IL GIUDICE monocratico dell’Ufficio in intestazione, dott. Ernesto Anastasio, al termine della discussione, decide con sentenza la causa di cui in epigrafe


tra


Provincia di Napoli, in persona del Presidente pro tempore, rappresentata e difesa dagli Avv.ti Aldo Di Falco e Antonino Cascone, e domiciliata, giusta procura generale alle liti per notar Satta Flores del 23 maggio 2006, in Napoli, piazza Matteotti n. 1

 - Appellante -


e


P.B., rappresentata e difesa dagli Avv.ti Antonio Longobardi e Vincenzo La Mura, ed elettivamente domiciliata presso lo studio di entrambi in Gragnano alla via T. Sorrentino n. 74

- Appellata -


avente ad oggetto: “appello avverso sentenza n. 3811/06 del Giudice di Pace di Castellammare di Stabia, dep. 29.5.06”.


Si dà immediata lettura del dispositivo (v. parte finale del presente verbale) e della seguente “concisa esposizione delle ragioni di fatto e di diritto della decisione” (art. 281 sexies, co. 1, c.p.c.).


FATTO E DIRITTO


È opportuno premettere che lo stile redazionale della presente sentenza (incorporata nel verbale di udienza) si conforma alle “esigenze di semplificazione ed accelerazione” proprie del modello decisorio ex art. 281 sexies c.p.c. (secondo l’insegnamento della recente giurisprudenza: Cass., Sez.

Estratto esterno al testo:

-- ==== Sys2Proof/Machine/Step.lean ====
section
/-! DEFINITION. The step function, and where an instruction is placed for it. -/

namespace Sys2Proof.Machine

/-- One step of the processor: `cycle`, spec/00_scope.md R10. -/
def step (s : State) : Host.Outcome State Fault Refusal := cycle s

/-- The state with the instruction whose bits are `w` (byte 1 least significant, the bytes above `nbits` zero, three
bytes in all) stored at PC, PC+1 and PC+2, and made to fetch at its coming step. -/
def State.withFetchWord (s : State) (nbits w : Nat) : State := (s.placeAll s.pc (tableBytes nbits w)).quieted

end Sys2Proof.Machine
end

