/-- Instruction bytes at any addresses (00_scope.md R9, R10; 20_memory.md R51): each byte is read by Fetch8, at a device with
an answer and an event, at an absent address as a draw, and the step runs the instruction that the bytes read in turn encode
(queues, events and draws: logs 5 and 6; devices: log 12). It is refused when byte 2, else byte 3, of a conditional jump or
call not taken is at a device address (42 R220 (f), U8: log 12). -/
def Obligations.StepFetchesAnyAddress : Prop :=
  (∀ s : State,
    (stored s s.pc → s.fetch8 = (s.byteAt s.pc, { s with pc := s.pc + 1 })) ∧
    (s.kindAt s.pc = .device → s.fetch8 = (s.answer.1,
      { s with
        pc := s.pc + 1
        env := { s.answer.2.env with events := s.env.events ++ [.deviceRead s.pc s.answer.1] } })) ∧
    (s.kindAt s.pc = .absent → s.fetch8 = (s.absentByte.1, { s.absentByte.2 with pc := s.pc + 1 }))) ∧
  ∀ s : State, executes s →
    let one := (atBoundary s).fetch8
    let two := one.2.fetch8
    let three := two.2.fetch8
    let unused := operandsUnused s.flags one.1
    let device2 := s.kindAt (s.pc + 1) = .device
    let device3 := s.kindAt (s.pc + 2) = .device
    (∀ i : Instr,
      (encode i = [one.1] → step s = finishInstruction s.eiPending i (exec i one.2)) ∧
      (encode i = [one.1, two.1] → step s = finishInstruction s.eiPending i (exec i two.2)) ∧
      (encode i = [one.1, two.1, three.1] → ¬ (unused ∧ (device2 ∨ device3)) →
        step s = finishInstruction s.eiPending i (exec i three.2))) ∧
    (unused → device2 → step s = .refused (.unpromisedOperandRead (s.pc + 1))) ∧
    (unused → ¬ device2 → device3 → step s = .refused (.unpromisedOperandRead (s.pc + 2)))
end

II, 11 gennaio 2006 n. 216), di modo che non si procede né alla trascrizione delle conclusioni delle parti né ad un’analitica disamina dello svolgimento del processo. In particolare, si dà per letta la sentenza di primo grado. Comunque, per la migliore comprensibilità della motivazione, si avrà cura di inquadrare nella concreta dinamica processuale le questioni affrontate.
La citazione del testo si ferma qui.